[GTALUG] Intel Meltdown Bug -- Conundrum For New Desktop PC Build Spec (to run debian Linux) -- Switch From Intel CPU To AMD CPU ??

Russell rreiter91 at gmail.com
Tue Jan 9 08:44:22 EST 2018

On January 8, 2018 10:33:00 AM EST, "Steve Petrie, P.Eng. via talk" <talk at gtalug.org> wrote:
>Warm Greetings To GTALUG Members,
>Just as year 2018 arrived and I prepared to push the Order button, on
>the various parts for building a new desktop PC to run debian LInux,
>replacing an ancient Dell Windows XP PC, along comes revelation of the
>Intel Meltdown CPU bug, to muddy the picture.

As someone who has already pushed the order button on a future with Intel, I'll add my 2c about some of the perception(s) of the flaws.

>My present new desktop PC build spec (much modified according to some
>excellent earlier advice from GTALUG members) has an Intel Z97 LGA 1150
>Intel 4-Core i5-4460 3.2GHz Haswell Processor. (I know, I know, the
>Intel Haswell CPU series is obsolete, but let's just ignore this fact
>for the present discussion.)

I personally wouldn't say its obsolete until there is a significant lack of replacement parts or, essential bios functionality requirements for running the software are unavailable in updates.

Although Spectre and Meltdown may make it look like this is the case, I am reminded of the immortal words of Thomas Edison who said, paraphrased - nothing good ever just works, it needs working on.

>I attach a copy of the present build spec:
>a.. <ca.pcpartpicker.com -- deb8_PC_business_24_7_duty_bare_v1 -
>summary - Steve_Petrie - 20170722.odt.pdf>; 
>b.. <ca.pcpartpicker.com -- deb8_PC_business_24_7_duty_bare_v1 -
>accessories - Steve_Petrie - 20170722.odt.pdf>;
>* * *
>* * *
>It seems to me that, with regard to the Intel Meltdown bug, I have two
>basic options:
>a.. 1. Just accept the Meltdown bug situation, proceed with the PC
>build using the Intel CPU, and live with the perforrmance hit that
>comes with the fix in the Linux kernel for the Meltdown bug.

This is what I'll have to do, having already assembled my base box on an Z370 w/ Intel i-7 8700. 

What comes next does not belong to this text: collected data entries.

-- ==== Sys2Proof/Machine/Comb.lean ====
section
/-! DEFINITION. The comb at work: the cells of a scan frame, the freeze point and the commit clock, starting and stopping, STANDBY frames
(R22 to R31, R99 to R110, R126 to R128, R425, R426, R596). -/
namespace Sys2Proof.Machine

/-! ### A cell begins (R100, R102, R256, R319, R552) -/

/-- A group whose fields act: ON, and in a bank checked with its kind and duty (R103, R186). -/
def fieldActs (s : State) (g : Nat) : Bool := decide (s.grpState g = grpOn) && !bankStale s g

/-- The first tck of the field of group `g`: the HEALTH choice, and a probe pointer that stands on a line out of use moves on. -/
def beginField (w : Word) (g : Nat) (s : State) : State :=
  if cellType w g = slotHealth ∧ fieldActs s g = true then chooseHealth g (cellCommon w) s
  else if cellType w g = slotProbe ∧ s.grpState g = grpOn then pointerSync g s
  else s

/-- The first tck of cell `w`; in STANDBY fields other than KEY are IDLE (R128). -/
def beginCell (w : Word) (s : State) : State :=
  let s := { s with comb := { s.comb with cellStart := s.now } }
  let s := startLcdCell (sagAtCell (s.forEach 4 countString))
  if s.inStandby then s else ((stringFields w s).forEach 8 (markHold w)).forEach 8 (beginField w)

/-- Cell 0 of the active bank begins a scan frame. -/
def beginFrame (standby : Bool) (s : State) : State :=
  let s := { s with
    comb := { s.comb with frameStart := s.now, frameEnded := false, standbyFrame := standby }
    pipe := { s.pipe with passed := false } }
  let s := s.set Fld.COMB_STATUS_CUR_CELL 0
  beginCell (s.cell s.activeBank 0) s

/-! ### The last tck of a cell (R232, R235, R256, R553) -/

/-- The raw samples of a group's S-lines: the comparator's readings on the last tck, or the majority of three under FILTER (R232). -/
def rawMask (s : State) (r : Readings) (g len : Nat) : BitVec 32 :=
  let a := senseMask s g (r.sense.getD g [])
  let b := senseMask s g (r.sense32.getD g [])
  let c := senseMask s g (r.sense64.getD g [])
  if s.inForce (Fld.KEY_SENSE_FILTER g) = 1 ∧ 128 ≤ len then (a &&& b) ||| (a &&& c) ||| (b &&& c) else a

/-- KEY and HEALTH fields with KEY_SAMPLE (R235). -/
def sampleField (w : Word) (len : Nat) (r : Readings) (g : Nat) (s : State) : State :=
  if fieldActs s g && cellKeySample w then
    if cellType w g = slotKey then sampleCommon g (cellCommon w) (rawMask s r g len) s
    else if cellType w g = slotHealth ∧ s.inStandby = false then
      sampleHealth g (cellCommon w) (rawMask s r g len) (r.health.getD g 1023).toNat s
    else s
  else s

/-- PROBE fields (R553). -/
def endProbe (w : Word) (r : Readings) (g : Nat) (s : State) : State :=
  if cellType w g = slotProbe ∧ s.grpState g = grpOn then probeField g w r.joined s else s

/-- Everything that the last tck of a cell of `len` tck does: samples, the DC ledger, probes, the energy account and the LCD advance. -/
def finishCell (w : Word) (len : Nat) (r : Readings) (s : State) : State :=
  let s := s.forEach 8 (sampleField w len r)
  let s := accountLcd w len r.health s
  let s := if s.inStandby then s else s.forEach 8 (endProbe w r)
  let s := accountCell w len s
  if cellLcdAdv w then lcdAdvance s else s

/-! ### The edge between cells (R102, R105, R109, R126) -/

/-- The period of the active bank, 0 when it runs free. -/
def activePeriod (s : State) : Nat := s.period s.activeBank

/-- KEY.STATUS.SAMPLED shows the scan frame that has ended, and the groups sampled are noted anew (R253). -/
def showSampled (s : State) : State :=
  { s.set Fld.KEY_STATUS_SAMPLED s.keys.sampledNow with keys := { s.keys with sampledNow := 0 } }

/-- The frame-end cell has ended: its commit clock follows, or the comb waits for the hive grid (R109), or in STANDBY for its next frame. -/
def endFrame (s : State) : State :=
  let s := { s with comb := { s.comb with frameEnded := true } }
  if s.inStandby then
    let s := showSampled s
    if s.flag Fld.CLOCK_POWER_LEAVING then { s with clock := { s.clock with leaveAt := some s.now } } else s
  else if activePeriod s ≠ 0 ∧ s.tick % activePeriod s ≠ 0 then
    (s.set Fld.COMB_STATUS_RUN_STATE combAligning).raise Fld.COMB_EVENTS_RESYNC
  else s

/-- The cell now driving ends and the next begins. -/
def nextCell (r : Readings) (s : State) : State :=
  let i := s.get Fld.COMB_STATUS_CUR_CELL
  let w := s.cell s.activeBank i
  let len := cellLen s s.activeBank w
  let s := finishCell w len r (s.elapseTo (s.comb.cellStart + len - 1))
  let s := s.elapse 1
  if i = (frameEndOf s s.activeBank).getD 383 then endFrame s
  else
    let s := s.set Fld.COMB_STATUS_CUR_CELL (i + 1)
    beginCell (s.cell s.activeBank (i + 1)) s

/-- A cell ends, while the comb drives cells. -/
def cellEdge (r : Readings) (s : State) : State :=
  if s.runState = combRunning ∧ s.comb.frameEnded = false then nextCell r s else s

/-! ### The commit clock's time (R28, R109, R426) -/

/-- The first local tck at or after `t` whose hive tick is a multiple of `p`; `t` itself for a free-running bank. -/
def gridFrom (s : State) (t p : Nat) : Nat :=
  if p = 0 then t else t + (p - (s.tick + (t - s.now)) % p) % p

/-- The local tck of the coming commit clock: the end of the frame, on the hive grid when the bank is locked; the exit commit clock in
STANDBY; none where no commit clock comes. -/
def commitTime (s : State) : Option Nat :=
  let p := activePeriod s
  if s.inStandby then
    match s.clock.leaveAt with
    | some t => if s.flag Fld.CLOCK_POWER_LEAVING then some (gridFrom s (max s.now (t + 1024)) p) else none
    | none => none
  else if s.runState = combAligning then some (gridFrom s s.now p)
  else if s.runState = combRunning then
    some (if s.comb.frameEnded then s.now else gridFrom s (max s.now (s.comb.frameStart + frameLen s s.activeBank)) p)
  else none

/-! ### The freeze point (R26, R28, R117, R157, R160, R310) -/

/-- The registers whose values are frozen with the sets: X_DRIVE (R160), the plane counts (R157), STRING_CTRL (R209), the ledger's settings (R327),
and the other settings that the plan and the drive take together, LINE_USE, VLOW with K, and HMARGIN (R50, R312). -/
def frozenRegs : List Nat :=
  (List.range 8).flatMap (fun g => [Reg.GRP_X_DRIVE g, Reg.GRP_LINE_USE g]) ++
    (List.range 4).flatMap (fun n => [Reg.STRING_CTRL n, Reg.STRING_SUP n, Reg.STRING_X_SEQ n]) ++
    [Reg.FRAME_PLANES, Reg.LEDGER_BASIC, Reg.LEDGER_LIMITS]

/-- The registers whose values take effect as they stand at the commit clock (R132, R192, R234, R272). -/
def commitRegs : List Nat :=
  (List.range 8).flatMap (fun g => [Reg.FRAME_BUF g, Reg.KEY_SENSE g]) ++ [Reg.LCDB_BASIC, Reg.GHOST_BASIC]

/-- The settings are frozen. -/
def freezeSettings (s : State) : State := frozenRegs.foldl (fun s a => s.takeFreeze a) s

/-- A set that swaps finds the shadow bank not PASSED (R117). -/
def noteNotChecked (s : State) : State :=
  if s.shadowState = bankPassed ∨ s.shadowState = bankFailed then s
  else (s.set Fld.COMB_STATUS_CHECK_CAUSE 10).set Fld.COMB_STATUS_FAIL_CELL 0

/-- The sets are frozen: the local ones that wait, and the armed one when it is due at a commit clock on hive time `t`. -/
def freezeSets (t : Nat) (s : State) : State :=
  let due := armDue s t
  let swaps := (due && s.hive.arming.swap) || s.commit.sets.any (·.swap)
  let s := { s with commit := { s.commit with
    sets := s.commit.sets.map fun x => { x with frozen := true }
    frozen := true, hiveDue := due, combOk := decide (s.shadowState = bankPassed)
    busySwap := false, busyFlips := 0, busyCtx := [] } }
  if swaps then noteNotChecked s else s

/-- A frame whose pass has not begun has it at C + 64, and before the freeze point every pass has ended (R135). -/
def passesDone (c : Nat) (s : State) : State :=
  let s := if s.inStandby || s.pipe.passed then s else stageOne c [] (s.elapseTo (s.comb.frameStart + 64))
  (s.elapseTo (c - 1024)).passesEnded

/-- The freeze point of the coming commit clock at local tck `c`; in STANDBY no plan is formed (R321). -/
def freezeAt (c : Nat) (vled : List Nat) (s : State) : State :=
  let s := (passesDone c s).forEach 8 fun g s => readVled g (vled.getD g 0) s
  let s := freezeSets (s.hiveNow + (c - s.now)) (freezeSettings s)
  if s.inStandby then s else planFrame vled s

/-- FREEZE_POINT. -/
def freezePoint (vled : List Nat) (s : State) : State :=
  if s.commit.frozen then s
  else match commitTime s with
    | none => s
    | some c => freezeAt c vled s

/-- Stage 1 at C + 64 (R135, R139): once a frame, before its freeze point. -/
def stageFetch (found : List (Nat × BitVec 32)) (s : State) : State :=
  if s.runState = combRunning ∧ s.inStandby = false ∧ s.pipe.passed = false ∧ s.commit.frozen = false then
    let s := s.elapseTo (s.comb.frameStart + 64)
    stageOne ((commitTime s).getD s.now) found s
  else s

/-! ### The sets at a commit clock (R22 to R27, R31) -/

/-- The members of a set. -/
structure Members where
  swap : Bool
  flips : Nat
  ctx : Option Nat
  deriving DecidableEq, Repr

/-- The least cause that refuses a set, 0 for none (R26). -/
def setCause (s : State) (m : Members) : Nat :=
  let busyCtx := match m.ctx with | none => false | some c => decide (c ∈ s.commit.busyCtx)
  if (match m.ctx with | none => false | some c => !s.ctxOk c) then 1
  else if m.swap && !s.commit.combOk then 2
  else if m.swap && s.commit.busySwap || decide (m.flips &&& s.commit.busyFlips ≠ 0) || busyCtx then 3
  else 0

/-- The members of a local set, and of the armed hive set. -/
def LocalSet.members (x : LocalSet) : Members := ⟨x.swap, x.flips, x.ctx⟩
def armedMembers (s : State) : Members := ⟨s.hive.arming.swap, s.hive.arming.flips, s.hive.arming.ctx⟩

/-- The union of several sets' members: a member named twice is applied once (R24). -/
def unionMembers (ms : List Members) : Members :=
  ms.foldl (fun a m => ⟨a.swap || m.swap, a.flips ||| m.flips, match a.ctx with | some c => some c | none => m.ctx⟩) ⟨false, 0, none⟩

/-- FRONT of the groups in a mask is exchanged (R133); FRAME.STATUS and FRAME.EVENTS show it. -/
def flipBuffers (m : Nat) (s : State) : State :=
  (if m % 256 = 0 then s else s.raise Fld.FRAME_EVENTS_FLIPPED).forEach 8 fun g s =>
    if m.testBit g then
      let f := !s.frontB g
      (s.setFlag (Fld.FRAME_BUF_FRONT g) f).setFlag ⟨Reg.FRAME_STATUS, g, 1⟩ f
    else s

/-- Members take effect on the clock edge that begins the commit clock (R28). -/
def applyMembers (m : Members) (s : State) : State :=
  let s := if m.swap then exchangeBanks s else s
  let s := flipBuffers m.flips s
  match m.ctx with
  | none => s
  | some c => switchContext c s

/-- CONFIG.CTX_STATE.PENDING and PEND_CTX follow the tied switch that waits (R451). -/
def switchSync (s : State) : State :=
  (s.setFlag Fld.CONFIG_CTX_STATE_PENDING (switchWaits s).isSome).set Fld.CONFIG_CTX_STATE_PEND_CTX ((switchWaits s).getD 0)

/-- What a commit clock at which a set was due reports (R31): whether it applied a hive commit, the causes of the sets refused, the members
applied, and whether local sets, or a local swap, wait behind the hive commit (R25). -/
structure CommitOutcome where
  hive : Bool
  causes : List Nat
  members : Members
  deferred : Bool := false
  swapDeferred : Bool := false

/-- DEVICE.COMMIT_STAT and DEVICE.EVENTS with an outcome. -/
def withOutcome (o : CommitOutcome) (s : State) : State :=
  let bad := o.causes.filter (· ≠ 0)
  let low := bad.foldl min 7
  let bits := 4 * b2n o.members.swap + 2 * b2n (decide (o.members.flips ≠ 0)) + b2n o.members.ctx.isSome
  let s := (s.setFlag Fld.DEVICE_COMMIT_STAT_LAST_HIVE o.hive).setFlag Fld.DEVICE_COMMIT_STAT_LAST_REFUSED (!bad.isEmpty)
  let s := if bad.isEmpty then s
    else (s.set Fld.DEVICE_COMMIT_STAT_REFUSE_CAUSE low).raise Fld.DEVICE_EVENTS_COMMIT_REFUSED
  let s := if o.deferred then s.raise Fld.DEVICE_EVENTS_LOCAL_DEFERRED else s
  let s := s.set Fld.DEVICE_COMMIT_STAT_MEMBERS bits
  if bits = 0 then s else s.set Fld.DEVICE_COMMIT_STAT_FRAME_NO s.commit.frameCount

/-- The outcome of a commit clock C is reported at C + 1 (R28, step 5). -/
def reportCommit (o : CommitOutcome) (s : State) : State :=
  let t := withOutcome o (s.setReg Reg.DEVICE_EVENTS 0)
  s.later 1 (.commitReport (t.reg Reg.DEVICE_COMMIT_STAT) (t.reg Reg.DEVICE_EVENTS) o.swapDeferred)

/-- A tied switch refused at its commit clock (R447). -/
def reportCtx (ms : List Members) (s : State) : State :=
  if ms.any fun m => m.ctx.isSome && decide (setCause s m ≠ 0) then refuseSwitch 1 s else s

/-- The frozen local sets at a commit clock whose hive set is not applied: each applies as a whole or is refused and dropped. -/
def applyLocal (hiveCauses : List Nat) (s : State) : State :=
  let ms := (s.commit.sets.filter (·.frozen)).map LocalSet.members
  let causes := ms.map (setCause s)
  let ok := unionMembers (ms.filter fun m => decide (setCause s m = 0))
  let s := applyMembers ok (reportCtx ms s)
  let s := { s with commit := { s.commit with sets := s.commit.sets.filter fun x => !x.frozen } }
  if (hiveCauses ++ causes).isEmpty then s else reportCommit { hive := false, causes := hiveCauses ++ causes, members := ok } s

My choices were based on the fact that the Z370 was designed with only forward compatibility in mind and i-7x was a mature 14nm manufacturing technology. Heck I bought two Z370 motherboards, fully expecting to relegate my current i7 CPU to headless storage. I figured by the time I migrate my data from ISA/PATA disk storage, I'd be ready for the next generation, mostly due to the obsolete MB etc. in my rack. The next Intel gen is 10nm. This is much more densely configured. In fact that density is a big part of the problem.

Think Rowhammer, but on the CPU die.


While Rowhammer can use electrical/thermal anomalies to flip bits; in terms of Meltdown et al, a similar buffering scheme, or kernel isolation if you prefer, is compromised by these current exploits. 

>b.. 2. Invest a week or two to investigate AMD CPU options that will
>avoid altogether the Intel Meltdown bug. This strategy could lead to a
>lengthy necessary respecification of other components in the PC build
>spec, depending on how an AMD architecture fits with peripherals.
>An ARM CPU is not an option, as one of the other operating system I
>plan to run on the new PC is DragonFlyBSD, which only runs on Intel and
>AMD processors (not ARM).

Waiting won't necessarily hurt, but it won't necessarily change anything. As consumers, we believe what we are told by experts about zero day exploits, this is one of those days.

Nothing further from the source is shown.